The dead sounds of Radio Horsingdon. Most notable for its Nightime Northwich late night call-in show, which ran every Friday night from 1990 until the station ceased broadcasting in 1992. Whilst the show was initially driven by topics drawn from the week's news, in an episode which aired in mid-1991, the host Simon Grant decided to ask local callers to recount their paranormal experiences. This particular episode proved to be immensely popular, and quickly set the tone for the show until the station finally closed its doors. Grant himself admitted to having a long-standing interest in paranormal phenomenon - and in particular the seemingly extensive history of paranormal events that had plagued Horsingdon.

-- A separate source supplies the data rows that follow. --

-- ==== Sys2Proof/Tests/Slice0.lean ====
section
/-! SUPPORT. The tests: ill-formed instructions refused; a word of every instruction, its bytes written out from
spec/30_encoding.md R82, R90, R94, R96, R111 and the words of spec/95_test_vectors.md V43; one-step tests whose results
are those of 95_test_vectors.md (V<n> names the vector); and, for every obligation with hypotheses, a state and operands
that meet them. -/

namespace Sys2Proof.Tests

open Sys2Proof Sys2Proof.Machine Sys2Proof.Safety

/-! ## A small machine to test on -/

/-- Short waits, every open parameter a number. -/
def tc : Config :=
  { tAck := 3, tStall := 3, tListener := 3, tTurn := 3, nResetProbe := 2, tEoiDetect := 2, tPollStep := 1, tIrqPause := 10
    tWdt := 1000000000, overAllowed := 0, fwMajor := 7, fwMinor := 2, biosMajor := 3, biosMinor := 4, ppSplit := 0 }

/-- R320's premise fails: T_WDT is no longer than the RESET pulse and the pause of IRQ_PAUSE. -/
def shortWdt : Config := { tc with tResetPulse := 10, tWdt := 10 }

/-- DEBUG_CMDS = false. -/
def noDebug : Config := { tc with debugCmds := false }

/-- After power-on, the peer's samples given, the delays exact, the port's samples 0x5A. -/
def powered (lines : List LineMask) : State :=
  { State.reset with
    cfg := tc
    inp := ⟨[], lines, 0, List.replicate 4 ⟨0x5A, false⟩, 0, List.replicate 120 0, 0⟩ }

/-- A request in `mode` with the given bytes at the start of the buffer. -/
def requested (mode : IoMode) (fill offset : Byte) (bytes : List Byte) (lines : List LineMask) : State :=
  { powered lines with mode := mode, fill := fill, offset := offset, buffer := Memory.setMany [] 0 bytes }

theorem requested_buffer (mode : IoMode) (fill offset : Byte) (bytes : List Byte) (lines : List LineMask) :
    (requested mode fill offset bytes lines).buffer = Memory.setMany [] 0 bytes := rfl

/-- Ten bytes. -/
def ten : List Byte := [1, 2, 3, 4, 5, 6, 7, 8, 9, 10]

/-- The next state passes a test. -/
def next (r : Result) (test : State → Bool) : Bool :=
  match r with
  | .next s => test s
  | .fault _ => false
  | .refused _ => false

/-- `s` answered `r`, and this was its only answer. -/
def said (r : Response) (s : State) : Bool := decide (s.out.responses = [r])

/-- The command word of seven bytes `cmd p0 .. p5`, first byte lowest (R80). -/
def bytesWord (bytes : List Nat) : Nat := bytes.foldr (fun b w => b + 256 * w) 0

/-- What the decoder reads from the seven bytes of a command word. -/
def read (bytes : List Nat) : Option Instr := decodeTableWord 56 (bytesWord bytes)

/-- What the decoder reads from a bus command byte. -/
def readBus (b : Byte) : Option Instr := (decode tc (.busByte b)).toOption

/-! ## WellFormed refuses each kind of ill-formed instruction (R86, R90, R94 to R96) -/

theorem test_ill_unassignedLow_below : (Instr.unassignedLow 0x19).wellFormed tc = false := by decide
theorem test_ill_unassignedLow_above : (Instr.unassignedLow 0x20).wellFormed tc = false := by decide
theorem test_ill_unassignedHigh_below : (Instr.unassignedHigh 0x23).wellFormed tc = false := by decide
theorem test_ill_unassignedHigh_debug : (Instr.unassignedHigh 0xFD).wellFormed tc = false := by decide
theorem test_ill_badSubOpcode : (Instr.badSubOpcode .pp 2).wellFormed tc = false := by decide
theorem test_ill_emptyChunk : (Instr.dataOut []).wellFormed tc = false := by decide
theorem test_ill_longChunk : (Instr.dataOut (List.replicate 9 0)).wellFormed tc = false := by decide
theorem test_ill_busListen : (Instr.busListen 31).wellFormed tc = false := by decide
theorem test_ill_busTalk : (Instr.busTalk 31).wellFormed tc = false := by decide
theorem test_ill_debug :
    Instr.irqPause.wellFormed noDebug = false ∧ (Instr.getEvent 0).wellFormed noDebug = false ∧
      (Instr.echo 1 2 3 4).wellFormed noDebug = false := by decide

/-! ## Every instruction's decoding -/

theorem test_decode_transfer :
    read [0x00, 0, 0, 0, 0, 0, 0] = some .info ∧
      read [0x01, 0, 0, 0, 0, 0x0D, 0] = some (.read 13) ∧
      read [0x01, 0, 0, 0, 0, 0x00, 0x01] = some (.read 256) ∧
      read [0x02, 0, 0, 0, 0, 0x02, 0] = some (.write 2) ∧
      read [0x0A, 0, 0, 0, 0, 0, 0] = some .getEoi ∧
      read [0x0B, 0, 0, 0, 0, 0, 0] = some .clearEoi ∧
      read [0x0C, 0x28, 0, 0, 0, 0, 0] = some (.requestRead 40) ∧
      read [0x0D, 0, 0, 0, 0, 0, 0] = some .getResult := by decide

theorem test_decode_addressing :
    read [0x03, 0x08, 0x0F, 0, 0, 0, 0] = some (.talk 8 15) ∧
      read [0x04, 0x08, 0x0F, 0xAA, 0xBB, 0xCC, 0xDD] = some (.listen 8 15) ∧
      read [0x05, 0, 0, 0, 0, 0, 0] = some .untalk ∧
      read [0x06, 0, 0, 0, 0, 0, 0] = some .unlisten ∧
      read [0x07, 0x08, 0x02, 0, 0, 0, 0] = some (.openDev 8 2) ∧
      read [0x08, 0x08, 0x02, 0, 0, 0, 0] = some (.closeDev 8 2) ∧
      read [0x09, 0, 0, 0, 0, 0, 0] = some .reset := by decide

theorem test_decode_lines :
    read [0x0E, 0, 0, 0, 0, 0, 0] = some .ppRead ∧
      read [0x0F, 0xA5, 0, 0, 0, 0, 0] = some (.ppWrite 0xA5) ∧
      read [0x10, 0, 0, 0, 0, 0, 0] = some .iecPoll ∧
      read [0x11, 0x02, 0x01, 0, 0, 0, 0] = some (.iecWait 2 1) ∧
      read [0x12, 0x04, 0x03, 0, 0, 0, 0] = some (.iecSetRelease 4 3) := by decide

theorem test_decode_stubs :
    read [0x13, 0, 0, 0, 0, 0, 0] = some .parburst0 ∧
      read [0x14, 0, 0, 0, 0, 0, 0] = some .parburst1 ∧
      read [0x15, 0, 0, 0, 0, 0, 0] = some .parburst2 ∧
      read [0x16, 0, 0, 0, 0, 0, 0] = some .parburst3 ∧
      read [0x17, 1, 2, 3, 4, 5, 6] = some (.eepromRead 0x060504030201) ∧
      read [0x18, 1, 2, 3, 4, 5, 6] = some (.eepromWrite 0x060504030201) ∧
      read [0x19, 1, 2, 3, 4, 5, 6] = some (.flash 0x060504030201) := by decide

theorem test_decode_subProtocols :
    read [0x20, 0, 0, 0, 0, 0, 0] = some .subS1Info ∧
      read [0x20, 0x01, 0x28, 0, 0, 0, 0] = some (.subS1Read 40) ∧
      read [0x20, 0x02, 0, 0, 0, 0x04, 0x03] = some (.subS1Write 0x0304) ∧
      read [0x21, 0, 0, 0, 0, 0, 0] = some .subS2Info ∧
      read [0x21, 0x01, 0x10, 0, 0, 0, 0] = some (.subS2Read 16) ∧
      read [0x21, 0x02, 0, 0, 0, 0x02, 0] = some (.subS2Write 2) ∧
      read [0x22, 0, 0, 0, 0, 0, 0] = some .subPpInfo ∧
      read [0x22, 0x01, 0x10, 0, 0, 0, 0] = some (.subPpRead 16) ∧
      read [0x22, 0x02, 0, 0, 0, 0x02, 0] = some (.subPpWrite 2) ∧
      read [0x23, 0, 0, 0, 0, 0, 0] = some .subP2Info ∧
      read [0x23, 0x01, 0, 0, 0, 0, 0] = some (.subP2Read 0) ∧
      read [0x23, 0x02, 0, 0, 0, 0x03, 0] = some (.subP2Write 3) ∧
      read [0x23, 0x07, 0, 0, 0, 0, 0] = some (.badSubOpcode .p2 7) := by decide

theorem test_decode_debug :
    read [0xFD, 0, 0, 0, 0, 0, 0] = some .irqPause ∧
      read [0xFE, 0x08, 0, 0, 0, 0, 0] = some (.getEvent 8) ∧
      read [0xFF, 0x01, 0x02, 0x03, 0x04, 0x55, 0x66] = some (.echo 1 2 3 4) := by decide

/-- V43.57, V43.65. -/
theorem test_decode_unassigned :
    read [0x1A, 0, 0, 0, 0, 0, 0] = some (.unassignedLow 0x1A) ∧
      read [0x1F, 0, 0, 0, 0, 0, 0] = some (.unassignedLow 0x1F) ∧
      read [0x24, 0, 0, 0, 0, 0, 0] = some (.unassignedHigh 0x24) ∧
      read [0xFC, 0, 0, 0, 0, 0, 0] = some (.unassignedHigh 0xFC) ∧
      decode noDebug (.word 0xFF) = .ok (.unassignedHigh 0xFF) := ⟨by decide, by decide, by decide, by decide, rfl⟩

theorem test_decode_chunk : (decode tc (.chunk [0xA5, 0x00])).toOption = some (.dataOut [0xA5, 0x00]) := by decide
theorem test_decode_badChunks :
    (decode tc (.chunk [])).toOption = none ∧ (decode tc (.chunk (List.replicate 9 1))).toOption = none := by decide

/-- V42.14's bytes. -/
theorem test_decode_busBytes :
    readBus 0x28 = some (.busListen 8) ∧ readBus 0x3E = some (.busListen 30) ∧ readBus 0x3F = some .busUnlisten ∧
      readBus 0x48 = some (.busTalk 8) ∧ readBus 0x5F = some .busUntalk ∧ readBus 0x6F = some (.busSecond 15) ∧
      readBus 0xE2 = some (.busClose 2) ∧ readBus 0xF2 = some (.busOpen 2) ∧ readBus 0x70 = none ∧
      readBus 0x08 = none ∧ readBus 0x80 = none := by decide

/-! ## Information, buffer transfer, the EOI flag -/

/-- V43.1 -/
theorem test_info : next (exec .info (powered [])) (said (.reply [7, 2, 0xF7, 0x00, 3, 4])) = true := by decide
/-- V43.1 without HAS_BIOS_INFO -/
theorem test_info_short :
    next (exec .info { powered [] with cfg := { tc with hasBiosInfo := false } }) (said (.reply [7, 2, 0xF7, 0x00])) =
      true := by decide

/-- V44.4: four bytes of ten, then at the end two of ten -/
theorem test_read :
    next (exec (.read 4) (requested .readDone 10 0 ten []))
      (fun t => said (.dataIn [1, 2, 3, 4]) t && decide (t.mode = .readDone ∧ t.offset = 4)) = true := by decide
theorem test_read_last :
    next (exec (.read 4) (requested .readDone 10 8 ten []))
      (fun t => said (.dataIn [9, 10]) t && decide (t.mode = .idle ∧ t.offset = 10)) = true := by decide

/-- V43.10, V43.11 -/
theorem test_write :
    next (exec (.write 1) (powered []))
      (fun t => said (.pending 1) t && decide (t.mode = .writePrepared ∧ t.fill = 1 ∧ t.proto = .s1)) = true := by decide
theorem test_write_long : next (exec (.write 200) (powered [])) (said (.refuse .badLength)) = true := by decide

/-- V43.26, V43.29 -/
theorem test_requestRead :
    next (exec (.requestRead 40) (powered []))
      (fun t => said (.pending 0) t && decide (t.mode = .read ∧ t.fill = 40 ∧ t.offset = 0)) = true := by decide
theorem test_requestRead_long :
    next (exec (.requestRead 200) (requested .readDone 1 0 [9] [])) (said (.refuse .badLength)) = true := by decide

/-- V43.30, V43.32 -/
theorem test_getResult :
    next (exec .getResult { powered [] with mode := .result, value := 2 })
      (fun t => said (.reply [6, 0, 2]) t && decide (t.mode = .idle)) = true := by decide
theorem test_getResult_readDone :
    next (exec .getResult { powered [] with mode := .readDone, status := 7 })
      (fun t => said (.reply [2, 7, 0]) t && decide (t.mode = .readDone)) = true := by decide

/-- V43.24, V43.25 -/
theorem test_getEoi :
    next (exec .getEoi { powered [] with eoi := true }) (fun t => said (.reply [1]) t && t.eoi) = true := by decide
theorem test_clearEoi :
    next (exec .clearEoi { powered [] with eoi := true }) (fun t => said (.reply []) t && !t.eoi) = true := by decide

/-- V44.2: of eight bytes three are wanted; V44.3 -/
theorem test_dataOut :
    next (exec (.dataOut [1, 2, 3, 4, 5, 6, 7, 8]) (requested .writePrepared 3 0 [] []))
      (fun t => said (.reply []) t && decide (t.mode = .write ∧ t.offset = 3 ∧ t.buffer = [(0, 1), (1, 2), (2, 3)])) =
      true := by decide
theorem test_dataOut_idle :
    next (exec (.dataOut [1]) (powered [])) (fun t => said (.refuse .badState) t && decide (t.buffer = [])) = true := by
  decide

/-! ## Addressing and reset -/

/-- V43.13, V43.14 -/
theorem test_talk :
    next (exec (.talk 8 15) (powered []))
      (fun t => said (.pending 0) t && decide (t.buffer = [(0, 0x48), (1, 0x6F)] ∧ t.acmd = 3 ∧ t.mode = .async)) =
      true := by decide
theorem test_talk_31 : next (exec (.talk 31 0) (powered [])) (said (.refuse .badParam)) = true := by decide

/-- V43.16, V43.15 -/
theorem test_listen :
    next (exec (.listen 8 15) (powered []))
      (fun t => said (.pending 0) t && decide (t.buffer = [(0, 0x28), (1, 0x6F)] ∧ t.acmd = 4)) = true := by decide
theorem test_listen_16 : next (exec (.listen 8 16) (powered [])) (said (.refuse .badParam)) = true := by decide

/-- V43.18, V43.19 -/
theorem test_untalk :
    next (exec .untalk (powered [])) (fun t => decide (t.buffer = [(0, 0x5F)] ∧ t.acmd = 5 ∧ t.fill = 1)) = true := by
  decide
theorem test_untalk_busy : next (exec .untalk (requested .readDone 1 0 [9] [])) (said (.refuse .busy)) = true := by decide

/-- V43.20 to V43.22; V42.14's `open(11, 15)` and `close(10, 0)` -/
theorem test_unlisten :
    next (exec .unlisten (powered [])) (fun t => decide (t.buffer = [(0, 0x3F)] ∧ t.acmd = 6 ∧ t.fill = 1)) = true := by
  decide
theorem test_open :
    next (exec (.openDev 8 2) (powered [])) (fun t => decide (t.buffer = [(0, 0x28), (1, 0xF2)] ∧ t.acmd = 7)) =
      true := by decide
theorem test_open_11 :
    next (exec (.openDev 11 15) (powered [])) (fun t => decide (t.buffer = [(0, 0x2B), (1, 0xFF)])) = true := by decide
theorem test_close :
    next (exec (.closeDev 8 2) (powered [])) (fun t => decide (t.buffer = [(0, 0x28), (1, 0xE2)] ∧ t.acmd = 8)) =
      true := by decide
theorem test_close_10 :
    next (exec (.closeDev 10 0) (powered [])) (fun t => decide (t.buffer = [(0, 0x2A), (1, 0xE0)])) = true := by decide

In fact, the eventual fate of Radio Horsingdon would be bound up with Nightime Northwich. The day after a particularly terrifying episode, where callers recounted some of their terrifying encounters with various entities and spectral forces supposedly haunting the woods around Horsingdon Hill, the local press reported that one listener - a young man who had been dealing with long-term mental health issues, and who lived In the vicinity of the Hill - had become so perturbed by he content of the show that, tragically, he was driven to take his own life.
Somewhat disturbingly - and an aspect of the case which has led some commentators to suggest that there was something more to the young man's death than suicide - his body was discovered hanging from an elm tree in the very same woods which had been the focus of the previous night's discussion. Even more curious is the fact that this particular elm tree was one which, according to local folklore, had long associations with the history of witchcraft in the region.
In the scandal that followed, Simon Grant was forced to resign from Radio Horsingdon; the backlash which followed led to a steep decline in the station's popularity, such that it was shut down after its owners presumably felt that it was no longer a viable commercial venture.
Nightime Northwich was never syndicated, and as a consequence is not widely known outside of Horsingdon; even so, it has acquired a cult reputation as well as something of a hauntological afterlife, with online communities trading analogue recordings of episodes originally made on cassette tape by dedicated listeners. There are also other less-creditable tales found on equally less-reputable sites recounting the terrible things that have overtaken those who listen to those cassette tapes.